Posted on 07/12/2010 4:38:44 PM PDT by NormsRevenge
NEW YORK (AFP) This could give a whole new meaning to the phrase power dressing. Scientists at the Massachusetts Institute of Technology have created a cloth that can hear and emit noise.
The team, led by MIT professor Yoel Fink, has reached "a new milestone on the path to functional fibers: fibers that can detect and produce sound," MIT said in a statement.
The development, described in the August issue of Nature Materials, transforms the usual passive nature of textiles into a virtually all-singing, all-dancing version.
According to MIT, "applications could include clothes that are themselves sensitive microphones, for capturing speech or monitoring bodily functions, and tiny filaments that could measure blood flow in capillaries or pressure in the brain."

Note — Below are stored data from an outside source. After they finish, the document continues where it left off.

-- ==== Sys2Proof/Laws/State.lean ====
section
/-! SUPPORT. One lemma per field for each plain update of the state: what it writes, and that every
other field is kept. -/

namespace Sys2Proof.Machine

variable (s : State)

/-! ## setD -/

@[simp] theorem setD_d (i : Fin 8) (v : Word) : (setD i v s).d = s.d.set i.val v i.isLt := rfl
@[simp] theorem setD_a (i : Fin 8) (v : Word) : (setD i v s).a = s.a := rfl
@[simp] theorem setD_pc (i : Fin 8) (v : Word) : (setD i v s).pc = s.pc := rfl
@[simp] theorem setD_cc (i : Fin 8) (v : Word) : (setD i v s).cc = s.cc := rfl
@[simp] theorem setD_mask (i : Fin 8) (v : Word) : (setD i v s).mask = s.mask := rfl
@[simp] theorem setD_supervisor (i : Fin 8) (v : Word) : (setD i v s).supervisor = s.supervisor := rfl
@[simp] theorem setD_trace (i : Fin 8) (v : Word) : (setD i v s).trace = s.trace := rfl
@[simp] theorem setD_stopped (i : Fin 8) (v : Word) : (setD i v s).stopped = s.stopped := rfl
@[simp] theorem setD_haltReq (i : Fin 8) (v : Word) : (setD i v s).haltReq = s.haltReq := rfl
@[simp] theorem setD_remaining (i : Fin 8) (v : Word) : (setD i v s).remaining = s.remaining := rfl
@[simp] theorem setD_interruptCycles (i : Fin 8) (v : Word) : (setD i v s).interruptCycles = s.interruptCycles := rfl
@[simp] theorem setD_quantumBudget (i : Fin 8) (v : Word) : (setD i v s).quantumBudget = s.quantumBudget := rfl
@[simp] theorem setD_clockMult (i : Fin 8) (v : Word) : (setD i v s).clockMult = s.clockMult := rfl
@[simp] theorem setD_intLevel (i : Fin 8) (v : Word) : (setD i v s).intLevel = s.intLevel := rfl
@[simp] theorem setD_irqPending (i : Fin 8) (v : Word) : (setD i v s).irqPending = s.irqPending := rfl
@[simp] theorem setD_pendingLevel (i : Fin 8) (v : Word) : (setD i v s).pendingLevel = s.pendingLevel := rfl
@[simp] theorem setD_table (i : Fin 8) (v : Word) : (setD i v s).table = s.table := rfl
@[simp] theorem setD_tableBuilt (i : Fin 8) (v : Word) : (setD i v s).tableBuilt = s.tableBuilt := rfl
@[simp] theorem setD_inExecute (i : Fin 8) (v : Word) : (setD i v s).inExecute = s.inExecute := rfl
@[simp] theorem setD_hung (i : Fin 8) (v : Word) : (setD i v s).hung = s.hung := rfl
@[simp] theorem setD_mem (i : Fin 8) (v : Word) : (setD i v s).mem = s.mem := rfl
@[simp] theorem setD_params (i : Fin 8) (v : Word) : (setD i v s).params = s.params := rfl
@[simp] theorem setD_cmds (i : Fin 8) (v : Word) : (setD i v s).cmds = s.cmds := rfl
@[simp] theorem setD_result (i : Fin 8) (v : Word) : (setD i v s).result = s.result := rfl
@[simp] theorem setD_collabResult (i : Fin 8) (v : Word) : (setD i v s).collabResult = s.collabResult := rfl
@[simp] theorem setD_ackRuns (i : Fin 8) (v : Word) : (setD i v s).ackRuns = s.ackRuns := rfl
@[simp] theorem setD_hookRuns (i : Fin 8) (v : Word) : (setD i v s).hookRuns = s.hookRuns := rfl
@[simp] theorem setD_busEvents (i : Fin 8) (v : Word) : (setD i v s).busEvents = s.busEvents := rfl
@[simp] theorem setD_draws (i : Fin 8) (v : Word) : (setD i v s).draws = s.draws := rfl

The decade-old research project aims to "develop fibers with ever more sophisticated properties, to enable fabrics that can interact with their environment," MIT said.

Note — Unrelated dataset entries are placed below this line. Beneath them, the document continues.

theorem lineFWord_wordPayload (nibble : topNibble op = 0xF) : lineFWord (wordPayload op) = op := by
  rw [lineFWord, ← nibble, topNibble_append_wordPayload]

theorem lineAWord_wordPayload (nibble : topNibble op = 0xA) : lineAWord (wordPayload op) = op := by
  rw [lineAWord, ← nibble, topNibble_append_wordPayload]

/-! ## A fetched word, one rule for each kind (R93, R94, R104) -/

theorem decodeWord_external (slot : t.lookup op ≠ .illegal) : decodeWord t op = .external op := by
  cases found : t.lookup op with
  | illegal => exact absurd found slot
  | external id => simp only [decodeWord, found]

theorem decodeWord_lineF (slot : t.lookup op = .illegal) (nibble : topNibble op = 0xF) :
    decodeWord t op = .lineF (wordPayload op) := by
  simp only [decodeWord, slot, if_pos nibble]

theorem decodeWord_lineA (slot : t.lookup op = .illegal) (nibble : topNibble op = 0xA) :
    decodeWord t op = .lineA (wordPayload op) := by
  have notF : topNibble op ≠ 0xF := by rw [nibble]; decide
  simp only [decodeWord, slot, if_neg notF, if_pos nibble]

theorem decodeWord_illegal (slot : t.lookup op = .illegal) (notF : topNibble op ≠ 0xF)
    (notA : topNibble op ≠ 0xA) : decodeWord t op = .illegal op := by
  simp only [decodeWord, slot, if_neg notF, if_neg notA]

end

/-- R94: each kind of word is encoded as the word it was decoded from. -/
theorem encode_decodeWord (t : Table) (op : HalfWord) : encode (decodeWord t op) = .word op := by
  by_cases slot : t.lookup op = .illegal
  · by_cases isF : topNibble op = 0xF
    · rw [decodeWord_lineF slot isF, encode, lineFWord_wordPayload isF]
    · by_cases isA : topNibble op = 0xA
      · rw [decodeWord_lineA slot isA, encode, lineAWord_wordPayload isA]
      · rw [decodeWord_illegal slot isF isA, encode]
  · rw [decodeWord_external slot, encode]

/-! ## The round trips -/

/-- Settles O1, constructor by constructor from the family `Laws.RoundTrip`. -/
theorem decodeReadsBackEncode : Obligations.DecodeReadsBackEncode := by
  intro t i
  cases i with
  | lineF p => exact Laws.RoundTrip.lineF p t
  | lineA p => exact Laws.RoundTrip.lineA p t
  | illegal op => exact Laws.RoundTrip.illegal op t
  | external op => exact Laws.RoundTrip.external op t
  | pulseReset => exact Laws.RoundTrip.pulseReset t
  | execute n => exact Laws.RoundTrip.execute n t
  | raiseIRQ level => exact Laws.RoundTrip.raiseIRQ level t
  | get reg => exact Laws.RoundTrip.get reg t
  | set reg v => exact Laws.RoundTrip.set reg v t
  | isValidInstruction op => exact Laws.RoundTrip.isValidInstruction op t
  | cyclesRun => exact Laws.RoundTrip.cyclesRun t
  | cyclesRemaining => exact Laws.RoundTrip.cyclesRemaining t
  | modifyTimeslice n => exact Laws.RoundTrip.modifyTimeslice n t
  | endTimeslice => exact Laws.RoundTrip.endTimeslice t
  | setClockMultiplier v => exact Laws.RoundTrip.setClockMultiplier v t
  | getClockMultiplier => exact Laws.RoundTrip.getClockMultiplier t
  | debugHalt => exact Laws.RoundTrip.debugHalt t
  | debugResume => exact Laws.RoundTrip.debugResume t

/-- Settles O2: a word by its kind (`encode_decodeWord`), a transaction by its code. -/
theorem encodeReadsBackDecode : Obligations.EncodeReadsBackDecode := by
  intro t p i decoded
  cases p with
  | word op =>
    cases decoded
    exact encode_decodeWord t op
  | command c => exact Machine.encode_of_decodeCommand decoded

/-- Settles O3: the words by the rule of their kind, the transactions by evaluation. -/
theorem specWordsDecodeAsWritten : Obligations.SpecWordsDecodeAsWritten :=
  ⟨decodeWord_lineF rfl (by decide), decodeWord_lineA rfl (by decide),
    decodeWord_illegal rfl (by decide) (by decide), decodeWord_external (by decide),
    rfl, rfl, rfl, rfl, rfl, rfl, rfl⟩

/-- Settles O4: the rules of the four kinds, with nibble and payload read as numbers. -/
theorem slotAndNibbleSelectTheKind : Obligations.SlotAndNibbleSelectTheKind := by
  refine fun t op => ⟨decodeWord_external, fun slot => ⟨fun isF => ?lineF, fun isA => ?lineA,
    fun notF notA => ?illegal⟩⟩
  case lineF => exact ⟨_, decodeWord_lineF slot ((topNibble_eq_iff op _).2 isF), toNat_wordPayload op⟩
  case lineA => exact ⟨_, decodeWord_lineA slot ((topNibble_eq_iff op _).2 isA), toNat_wordPayload op⟩
  case illegal =>
    exact decodeWord_illegal slot (mt (topNibble_eq_iff op _).1 notF) (mt (topNibble_eq_iff op _).1 notA)

end Sys2Proof

namespace Sys2Proof.Machine

/-! ## The three fixed slots (R95) -/

/-- R95: whatever table admitted parameters build has the illegal-opcode handler in the three slots. -/
theorem admitted_fixedSlots {p : Params} {t : Table} (h : p.admitted = true)
    (build : buildTable p.desc p.decode = some t) :
    t.lookup 0xF123 = .illegal ∧ t.lookup 0xA456 = .illegal ∧ t.lookup 0x4AFC = .illegal := by
  simp only [Params.admitted, build, Bool.and_eq_true, decide_eq_true_eq] at h
  obtain ⟨-, ⟨lineF, lineA⟩, illegal⟩ := h
  exact ⟨lineF, lineA, illegal⟩

theorem validOpcode_eq_false_iff {s : State} {op : HalfWord} :
    validOpcode op s = false ↔ s.table.lookup op = .illegal := by
  simp [validOpcode]

/-- R124: with the table built the slot is answered for, and nothing but the answer is written. -/
theorem exec_isValidInstruction {s : State} (built : s.tableBuilt = true) (op : HalfWord) :
    exec (.isValidInstruction op) s = .next { s with result := some (.truth (validOpcode op s)) } := by
  simp [exec, execIsValidInstruction, afterFirstReset, built, reply]

/-- Settles O24: the table of the invariant is the one admission speaks of (`admitted_fixedSlots`). -/
theorem fixedSlotsAreIllegal : Obligations.FixedSlotsAreIllegal := by
  intro s inv built admitted
  obtain ⟨lineF, lineA, illegal⟩ := admitted_fixedSlots admitted (inv.table_of built)
  refine ⟨decodeWord_lineF lineF (by decide), decodeWord_lineA lineA (by decide),
    decodeWord_illegal illegal (by decide) (by decide), fun op fixed => ?_⟩
  have slot : s.table.lookup op = .illegal := by
    obtain rfl | rfl | rfl : op = 0xF123 ∨ op = 0xA456 ∨ op = 0x4AFC := by simpa using fixed
    · exact lineF
    · exact lineA
    · exact illegal
  rw [exec_isValidInstruction built, validOpcode_eq_false_iff.2 slot]

end Sys2Proof.Machine
end

section
/-! SUPPORT. Delivery of an interrupt (60_exceptions.md R190 to R193): the entry as one record, and the
vector number as an address. -/

namespace Sys2Proof.Machine

section
variable {s : State}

The new space-age cloth, it said, can not only listen, but make sound.
"You can actually hear them, these fibers," Noemie Chocat, part of the lab team, said.
"If you connected them to a power supply and applied a sinusoidal current, then it would vibrate. And if you make it vibrate at audible frequencies and put it close to your ear, you could actually hear different notes or sounds coming out of it."

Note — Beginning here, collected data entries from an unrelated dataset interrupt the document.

-- ==== Sys2Proof/Syntax.lean ====
section
/-! DEFINITION. The instructions: one constructor of `Instr` per row of spec/opcode_table.json, in the table's
order, with the operands the row leaves free; and the names the operands and the phase register use. -/

namespace Sys2Proof

/-- The two SPI buses (00_scope.md R6): A is the ADC's, B the CAN controller's. -/
inductive Bus where
  | busA
  | busB
deriving DecidableEq, Repr

/-- The two devices with a chip-select (00_scope.md R8). -/
inductive Device where
  | adc
  | can
deriving DecidableEq, Repr

/-- The bus a device is on (40_spi_transaction.md R83: ADC on A, CAN on B). -/
def Device.bus : Device → Bus
  | .adc => .busA
  | .can => .busB

/-- The one device of a bus (60_exceptions.md R148). -/
def Bus.device : Bus → Device
  | .busA => .adc
  | .busB => .can

/-- The phases of the sequencer, in the order of their codes 0 to 12 (10_state.md R17). -/
inductive Phase where
  | idle
  | canReset
  | canCfg
  | schedInit
  | stopCheck
  | sample
  | clock
  | store
  | tx
  | sleep
  | shutdown
  | stopped
  | failed
deriving DecidableEq, Repr

/-- One constructor per row of spec/opcode_table.json. The comment at a constructor names the row and its rule. -/
inductive Instr where
  -- wire rows (R54 to R65, R75 (1))
  /-- ADC_CMD (R86). -/
  | adcCmd (a : BitVec 3) (f : Byte)
  /-- ADC_CMD_a_0 (R87). -/
  | adcCmdA0 (f : Byte)
  /-- ADC_CMD_a_1 (R87). -/
  | adcCmdA1 (f : Byte)
  /-- ADC_CMD_a_2 (R87). -/
  | adcCmdA2 (f : Byte)
  /-- ADC_CMD_a_3 (R87). -/
  | adcCmdA3 (f : Byte)
  /-- ADC_CMD_a_4 (R87). -/
  | adcCmdA4 (f : Byte)
  /-- ADC_CMD_a_5 (R87). -/
  | adcCmdA5 (f : Byte)
  /-- ADC_CMD_a_6 (R87). -/
  | adcCmdA6 (f : Byte)
  /-- ADC_CMD_a_7 (R87). -/
  | adcCmdA7 (f : Byte)
  /-- ADC_ANSWER (R57). -/
  | adcAnswer (hi : BitVec 4) (v : Reading)
  /-- MUX_PATTERN (R85). -/
  | muxPattern (s : BitVec 4)
  /-- CAN_RESET_CMD (R95). -/
  | canResetCmd
  /-- CAN_WRITE_CMD (R96). -/
  | canWriteCmd (a v : Byte)
  /-- CAN_WRITE_CMD_W1 (R97). -/
  | canWriteCmdW1
  /-- CAN_WRITE_CMD_W2 (R97). -/
  | canWriteCmdW2 (v : Byte)
  /-- CAN_WRITE_CMD_W3 (R97). -/
  | canWriteCmdW3 (v : Byte)
  /-- CAN_WRITE_CMD_W4 (R97). -/
  | canWriteCmdW4 (v : Byte)
  /-- CAN_WRITE_CMD_W5 (R97). -/
  | canWriteCmdW5
  /-- CAN_LOAD_TX0_CMD (R101). -/
  | canLoadTx0Cmd (id : BitVec 11) (data : List Byte)
  /-- CAN_RTS0_CMD (R102). -/
  | canRts0Cmd
  /-- RD16_WORD (R123). -/
  | rd16Word (v : Reading)
  -- phase rows, format SEQ (R17, R75 (2))
  /-- P_IDLE (R17). -/
  | pIdle
  /-- CAN_RESET (R95). -/
  | canReset
  /-- CAN_CONFIGURE (R97). -/
  | canConfigure
  /-- SCHED_INIT (R109). -/
  | schedInit
  /-- STOP_CHECK (R111). -/
  | stopCheck
  /-- SAMPLE_ALL (R90). -/
  | sampleAll
  /-- READ_CLOCK (R112). -/
  | readClock
  /-- STORE_IF_DUE (R113). -/
  | storeIfDue
  /-- TX_IF_DUE (R114). -/
  | txIfDue
  /-- LOOP_SLEEP (R115). -/
  | loopSleep
  /-- SHUTDOWN (R116). -/
  | shutdown
  /-- P_STOPPED (R117). -/
  | pStopped
  /-- P_FAILED (R139). -/
  | pFailed
  -- step rows, format SEQ (R75 (3))
  /-- CAN_WRITE_REG_CTRL__MODE_CONFIG (R96). -/
  | cfgWrite1
  /-- CAN_WRITE_REG_CNF3__CNF3_VAL (R96). -/
  | cfgWrite2
  /-- CAN_WRITE_REG_CNF2__CNF2_VAL (R96). -/
  | cfgWrite3
  /-- CAN_WRITE_REG_CNF1__CNF1_VAL (R96). -/
  | cfgWrite4
  /-- CAN_WRITE_REG_CTRL__MODE_NORMAL (R96). -/
  | cfgWrite5
  /-- READ_DIRECT_0 (R88). -/
  | readDirect0
  /-- READ_DIRECT_1 (R88). -/
  | readDirect1
  /-- READ_DIRECT_2 (R88). -/
  | readDirect2
  /-- READ_DIRECT_3 (R88). -/
  | readDirect3
  /-- READ_DIRECT_4 (R88). -/
  | readDirect4
  /-- READ_DIRECT_5 (R88). -/
  | readDirect5
  /-- READ_DIRECT_6 (R88). -/
  | readDirect6
  /-- READ_MUXED_7 (R89). -/
  | readMuxed7
  /-- READ_MUXED_8 (R89). -/
  | readMuxed8
  /-- READ_MUXED_9 (R89). -/
  | readMuxed9
  /-- READ_MUXED_10 (R89). -/
  | readMuxed10
  /-- READ_MUXED_11 (R89). -/
  | readMuxed11
  /-- READ_MUXED_12 (R89). -/
  | readMuxed12
  /-- READ_MUXED_13 (R89). -/
  | readMuxed13
  /-- READ_MUXED_14 (R89). -/
  | readMuxed14
  /-- READ_MUXED_15 (R89). -/
  | readMuxed15
  /-- READ_MUXED_16 (R89). -/
  | readMuxed16
  /-- READ_MUXED_17 (R89). -/
  | readMuxed17
  /-- READ_MUXED_18 (R89). -/
  | readMuxed18
  /-- READ_MUXED_19 (R89). -/
  | readMuxed19
  /-- READ_MUXED_20 (R89). -/
  | readMuxed20
  /-- READ_MUXED_21 (R89). -/
  | readMuxed21
  /-- READ_MUXED_22 (R89). -/
  | readMuxed22
  /-- SEND_FRAME_0x100__SPLIT_0 (R126). -/
  | sendChunk0
  /-- SEND_FRAME_0x101__SPLIT_1 (R126). -/
  | sendChunk1
  /-- SEND_FRAME_0x102__SPLIT_2 (R126). -/
  | sendChunk2
  /-- SEND_FRAME_0x103__SPLIT_3 (R126). -/
  | sendChunk3
  /-- SEND_FRAME_0x104__SPLIT_4 (R126). -/
  | sendChunk4
  /-- SEND_FRAME_0x105__SPLIT_5 (R126). -/
  | sendChunk5
  -- rows without an encoding (R75 (4))
  /-- ACQ_b (R76). -/
  | acq (b : Bus)
  /-- CFG_b (R77). -/
  | cfg (b : Bus)
  /-- CSL_d (R78). -/
  | csl (d : Device)
  /-- WAIT_t (R79). -/
  | wait (t : Nat)
  /-- XFER_b__tx (R80). -/
  | xfer (b : Bus) (tx : Byte)
  /-- CSH_d (R81). -/
  | csh (d : Device)
  /-- REL_b (R82). -/
  | rel (b : Bus)
  /-- BURST_b__d__setup__bytes (R83). -/
  | burst (b : Bus) (d : Device) (setup : Nat) (tx : List Byte)
  /-- MUX_SET_s (R85). -/
  | muxSet (s : BitVec 4)
  /-- READ_ADC_a (R86). -/
  | readAdc (a : BitVec 3)
  /-- CAN_INIT (R99). -/
  | canInit
  /-- SEND_FRAME_id__bytes (R103). -/
  | sendFrame (id : BitVec 16) (data : List Byte)
  /-- PACK (R123). -/
  | pack
  /-- SPLIT_k (R124). -/
  | split (k : Fin 6)
  /-- SEND_READINGS (R126). -/
  | sendReadings
  /-- RUN (R108). -/
  | run
deriving DecidableEq, Repr

end Sys2Proof
end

(Excerpt) Read more at news.yahoo.com ...
The possibilities .. Unlimited..
“That wasn’t me, my pants made that noise, I swear!”
‘’..fabrics that can interact with their environment,”
and play ‘I feeel pretty’ or sumthin’ to you softly in the background..
Imagine that.
Now this has potential...
Spell Checker is my Friend...
Weave got to get some of this.
I don’t cotton to it meself...
Want to hear my underwear talk?
Your lingerie sounds horny!
If only they’d developed that around 1996, Monica would have had a singing, dancing, stained blue dress. With that kind of evidence, Billy Jeff would have been impeached, removed, and jailed.
The fink is a king!
LOL
I rayon to the store when I read about this.
You know what this means, no more cone of silence, future top secret meetings may have naked spies.
Sounds like something Comrade Linen would have tried.
I’m pretty sure this entire study was fabricated.
Made up out of whole cloth.
Well ain’t this just effing great - yet another invention that the Orwellian goons running the show could use to spy on us.
Haha!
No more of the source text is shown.